例の(雪がやんでしまって)渋々同行した人たちも、とてもよく笑って「これは小倉の峰であろうか」「それは梅津の渡りであろう」と、口々に定め合っているのだが、松と竹の区別ですらも(雪の舞うなか)誤解してきっと違うはずのようだ。「あぁ、世の中に風流とはこういうのを言うのであろうよ。やはりここで見て鑑賞しよう」と言って、そのまま下簾をかかげなさりながら、

 ここもまた月の中にある里であるらしい 雪がこの世のものとは思えないほど光り輝いている

などと面白がりなさるとき、見た目が好ましい童で水干(男子の平安装束の一つ)を着ている者が、寒さで手をさすりながら後ろを追ってきて、牛車の榻(しじ、支え・踏み台)のところにうずくまって、「これを牛車に」と差し出したのは、源少将からのお手紙であった。大夫が取って受け渡して差し出すのを(主人公が)ご覧になると、手紙に「いつも置いていきなさらないのに、今回は

白雪が降るのふるではないが、振り捨てられた私の辺りでは、白雪ではなく恨みばかりが千重に積もっている」
(ヒント)本家に置いてきた源少将からクレーム届く。昔はLINEなどないので、物理で手紙を届けるしかない。(ということは源少将も近くにいるのだろうか?)ちなみに牛車に榻(しじ)を備え付けてよいのは、相当身分が高い人のみで、主人公はかなり高貴か?

とあるのを、(主人公は)微笑みなさって畳紙に、

「私を探し訪ねて来るだろうかと、道を進めつつ雪に跡をつけながら、あなたを待っていると知らなかったのだろうか」

間髪を入れずそこにある松を雪のまま折らせなさって、その枝に結び付けてお与えになった。

だんだん暮れてくるうちに、先ほどは雲や霧で一面曇っていたのも、気づけば名残なくすっかり晴れ渡って、桂という月ゆかりの名を背負う里の月の光がはなやかに差し出したので、雪の光もいっそう映えて輝きを増しつつ、天地の限り、銀をたたき延ばしているように一面輝いて、むやみにまぶしい夜の様子である。

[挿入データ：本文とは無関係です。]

-- ==== Sys2Proof/Laws/State.lean ====
section
/-! SUPPORT. The fields of each named update of the state: what it changes and what it leaves, one small lemma each, so
that no proof unfolds a record update. -/

namespace Sys2Proof.Machine

/-! ### `setV` -/

@[simp] theorem setV_cfg (s : State) (x : RegIdx) (b : Byte) : (setV s x b).cfg = s.cfg := rfl
@[simp] theorem setV_v (s : State) (x : RegIdx) (b : Byte) : (setV s x b).v = s.v.set x.val b := rfl
@[simp] theorem setV_i (s : State) (x : RegIdx) (b : Byte) : (setV s x b).i = s.i := rfl
@[simp] theorem setV_pc (s : State) (x : RegIdx) (b : Byte) : (setV s x b).pc = s.pc := rfl
@[simp] theorem setV_stack (s : State) (x : RegIdx) (b : Byte) : (setV s x b).stack = s.stack := rfl
@[simp] theorem setV_sp (s : State) (x : RegIdx) (b : Byte) : (setV s x b).sp = s.sp := rfl
@[simp] theorem setV_dt (s : State) (x : RegIdx) (b : Byte) : (setV s x b).dt = s.dt := rfl
@[simp] theorem setV_st (s : State) (x : RegIdx) (b : Byte) : (setV s x b).st = s.st := rfl
@[simp] theorem setV_mem (s : State) (x : RegIdx) (b : Byte) : (setV s x b).mem = s.mem := rfl
@[simp] theorem setV_fb (s : State) (x : RegIdx) (b : Byte) : (setV s x b).fb = s.fb := rfl
@[simp] theorem setV_drawFlag (s : State) (x : RegIdx) (b : Byte) : (setV s x b).drawFlag = s.drawFlag := rfl
@[simp] theorem setV_keys (s : State) (x : RegIdx) (b : Byte) : (setV s x b).keys = s.keys := rfl
@[simp] theorem setV_waiting (s : State) (x : RegIdx) (b : Byte) : (setV s x b).waiting = s.waiting := rfl
@[simp] theorem setV_kprev (s : State) (x : RegIdx) (b : Byte) : (setV s x b).kprev = s.kprev := rfl
@[simp] theorem setV_rndIndex (s : State) (x : RegIdx) (b : Byte) : (setV s x b).rndIndex = s.rndIndex := rfl

/-! ### `setVF` -/

@[simp] theorem setVF_cfg (s : State) (f : Bool) : (setVF s f).cfg = s.cfg := rfl
@[simp] theorem setVF_v (s : State) (f : Bool) : (setVF s f).v = s.v.set 15 (flagByte f) := rfl
@[simp] theorem setVF_i (s : State) (f : Bool) : (setVF s f).i = s.i := rfl
@[simp] theorem setVF_pc (s : State) (f : Bool) : (setVF s f).pc = s.pc := rfl
@[simp] theorem setVF_stack (s : State) (f : Bool) : (setVF s f).stack = s.stack := rfl
@[simp] theorem setVF_sp (s : State) (f : Bool) : (setVF s f).sp = s.sp := rfl
@[simp] theorem setVF_dt (s : State) (f : Bool) : (setVF s f).dt = s.dt := rfl
@[simp] theorem setVF_st (s : State) (f : Bool) : (setVF s f).st = s.st := rfl
@[simp] theorem setVF_mem (s : State) (f : Bool) : (setVF s f).mem = s.mem := rfl
@[simp] theorem setVF_fb (s : State) (f : Bool) : (setVF s f).fb = s.fb := rfl
@[simp] theorem setVF_drawFlag (s : State) (f : Bool) : (setVF s f).drawFlag = s.drawFlag := rfl
@[simp] theorem setVF_keys (s : State) (f : Bool) : (setVF s f).keys = s.keys := rfl
@[simp] theorem setVF_waiting (s : State) (f : Bool) : (setVF s f).waiting = s.waiting := rfl
@[simp] theorem setVF_kprev (s : State) (f : Bool) : (setVF s f).kprev = s.kprev := rfl
@[simp] theorem setVF_rndIndex (s : State) (f : Bool) : (setVF s f).rndIndex = s.rndIndex := rfl

/-! ### `writeResultFlag` -/

@[simp] theorem writeResultFlag_cfg (s : State) (x : RegIdx) (r : Byte) (f : Bool) : (writeResultFlag s x r f).cfg = s.cfg := rfl
@[simp] theorem writeResultFlag_v (s : State) (x : RegIdx) (r : Byte) (f : Bool) : (writeResultFlag s x r f).v = (s.v.set x.val r).set 15 (flagByte f) := rfl
@[simp] theorem writeResultFlag_i (s : State) (x : RegIdx) (r : Byte) (f : Bool) : (writeResultFlag s x r f).i = s.i := rfl
@[simp] theorem writeResultFlag_pc (s : State) (x : RegIdx) (r : Byte) (f : Bool) : (writeResultFlag s x r f).pc = s.pc := rfl
@[simp] theorem writeResultFlag_stack (s : State) (x : RegIdx) (r : Byte) (f : Bool) : (writeResultFlag s x r f).stack = s.stack := rfl
@[simp] theorem writeResultFlag_sp (s : State) (x : RegIdx) (r : Byte) (f : Bool) : (writeResultFlag s x r f).sp = s.sp := rfl
@[simp] theorem writeResultFlag_dt (s : State) (x : RegIdx) (r : Byte) (f : Bool) : (writeResultFlag s x r f).dt = s.dt := rfl
@[simp] theorem writeResultFlag_st (s : State) (x : RegIdx) (r : Byte) (f : Bool) : (writeResultFlag s x r f).st = s.st := rfl
@[simp] theorem writeResultFlag_mem (s : State) (x : RegIdx) (r : Byte) (f : Bool) : (writeResultFlag s x r f).mem = s.mem := rfl
@[simp] theorem writeResultFlag_fb (s : State) (x : RegIdx) (r : Byte) (f : Bool) : (writeResultFlag s x r f).fb = s.fb := rfl
@[simp] theorem writeResultFlag_drawFlag (s : State) (x : RegIdx) (r : Byte) (f : Bool) : (writeResultFlag s x r f).drawFlag = s.drawFlag := rfl
@[simp] theorem writeResultFlag_keys (s : State) (x : RegIdx) (r : Byte) (f : Bool) : (writeResultFlag s x r f).keys = s.keys := rfl
@[simp] theorem writeResultFlag_waiting (s : State) (x : RegIdx) (r : Byte) (f : Bool) : (writeResultFlag s x r f).waiting = s.waiting := rfl
@[simp] theorem writeResultFlag_kprev (s : State) (x : RegIdx) (r : Byte) (f : Bool) : (writeResultFlag s x r f).kprev = s.kprev := rfl
@[simp] theorem writeResultFlag_rndIndex (s : State) (x : RegIdx) (r : Byte) (f : Bool) : (writeResultFlag s x r f).rndIndex = s.rndIndex := rfl

/-! ### `setByte` -/

@[simp] theorem setByte_cfg (s : State) (a : Nat) (b : Byte) : (setByte s a b).cfg = s.cfg := rfl
@[simp] theorem setByte_v (s : State) (a : Nat) (b : Byte) : (setByte s a b).v = s.v := rfl
@[simp] theorem setByte_i (s : State) (a : Nat) (b : Byte) : (setByte s a b).i = s.i := rfl
@[simp] theorem setByte_pc (s : State) (a : Nat) (b : Byte) : (setByte s a b).pc = s.pc := rfl
@[simp] theorem setByte_stack (s : State) (a : Nat) (b : Byte) : (setByte s a b).stack = s.stack := rfl
@[simp] theorem setByte_sp (s : State) (a : Nat) (b : Byte) : (setByte s a b).sp = s.sp := rfl
@[simp] theorem setByte_dt (s : State) (a : Nat) (b : Byte) : (setByte s a b).dt = s.dt := rfl
@[simp] theorem setByte_st (s : State) (a : Nat) (b : Byte) : (setByte s a b).st = s.st := rfl
@[simp] theorem setByte_mem (s : State) (a : Nat) (b : Byte) : (setByte s a b).mem = memStore s.cfg s.mem a b := rfl
@[simp] theorem setByte_fb (s : State) (a : Nat) (b : Byte) : (setByte s a b).fb = s.fb := rfl
@[simp] theorem setByte_drawFlag (s : State) (a : Nat) (b : Byte) : (setByte s a b).drawFlag = s.drawFlag := rfl
@[simp] theorem setByte_keys (s : State) (a : Nat) (b : Byte) : (setByte s a b).keys = s.keys := rfl
@[simp] theorem setByte_waiting (s : State) (a : Nat) (b : Byte) : (setByte s a b).waiting = s.waiting := rfl
@[simp] theorem setByte_kprev (s : State) (a : Nat) (b : Byte) : (setByte s a b).kprev = s.kprev := rfl
@[simp] theorem setByte_rndIndex (s : State) (a : Nat) (b : Byte) : (setByte s a b).rndIndex = s.rndIndex := rfl

/-! ### `jumpTo` -/

@[simp] theorem jumpTo_cfg (s : State) (w : Word) : (jumpTo s w).cfg = s.cfg := rfl
@[simp] theorem jumpTo_v (s : State) (w : Word) : (jumpTo s w).v = s.v := rfl
@[simp] theorem jumpTo_i (s : State) (w : Word) : (jumpTo s w).i = s.i := rfl
@[simp] theorem jumpTo_pc (s : State) (w : Word) : (jumpTo s w).pc = w := rfl
@[simp] theorem jumpTo_stack (s : State) (w : Word) : (jumpTo s w).stack = s.stack := rfl
@[simp] theorem jumpTo_sp (s : State) (w : Word) : (jumpTo s w).sp = s.sp := rfl
@[simp] theorem jumpTo_dt (s : State) (w : Word) : (jumpTo s w).dt = s.dt := rfl
@[simp] theorem jumpTo_st (s : State) (w : Word) : (jumpTo s w).st = s.st := rfl
@[simp] theorem jumpTo_mem (s : State) (w : Word) : (jumpTo s w).mem = s.mem := rfl
@[simp] theorem jumpTo_fb (s : State) (w : Word) : (jumpTo s w).fb = s.fb := rfl
@[simp] theorem jumpTo_drawFlag (s : State) (w : Word) : (jumpTo s w).drawFlag = s.drawFlag := rfl
@[simp] theorem jumpTo_keys (s : State) (w : Word) : (jumpTo s w).keys = s.keys := rfl
@[simp] theorem jumpTo_waiting (s : State) (w : Word) : (jumpTo s w).waiting = s.waiting := rfl
@[simp] theorem jumpTo_kprev (s : State) (w : Word) : (jumpTo s w).kprev = s.kprev := rfl
@[simp] theorem jumpTo_rndIndex (s : State) (w : Word) : (jumpTo s w).rndIndex = s.rndIndex := rfl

院の管理役も出てきて、「こんな風にお越しになるとも知らなかったので、早くにお迎え申し上げなかったこと」などと言いながら、頭も上げず万事低姿勢に振る舞うあまりに、牛の額の雪をかき払うと言するといってはもったいなくも新雪を踏み回り、足や手の色を海老のように赤くして桂の木の間を吹き抜ける風のもと風邪を引きながら歩いて回る。人々は「今は早く別荘の中に引っ張り入れてくれよ。あちらの様子もとても見たいので」と言って、一斉にそわそわしているのを、主人公は「確かに」と思いなさるけれど、ここもなお見過ごすことができなくて。
(ヒント)問4の現代文部分に次のようにあった。「桂風」は「桂の木の間を吹き抜ける風」のことであるが、「桂風を引き」に は「風邪を引く」という意味も掛けられている。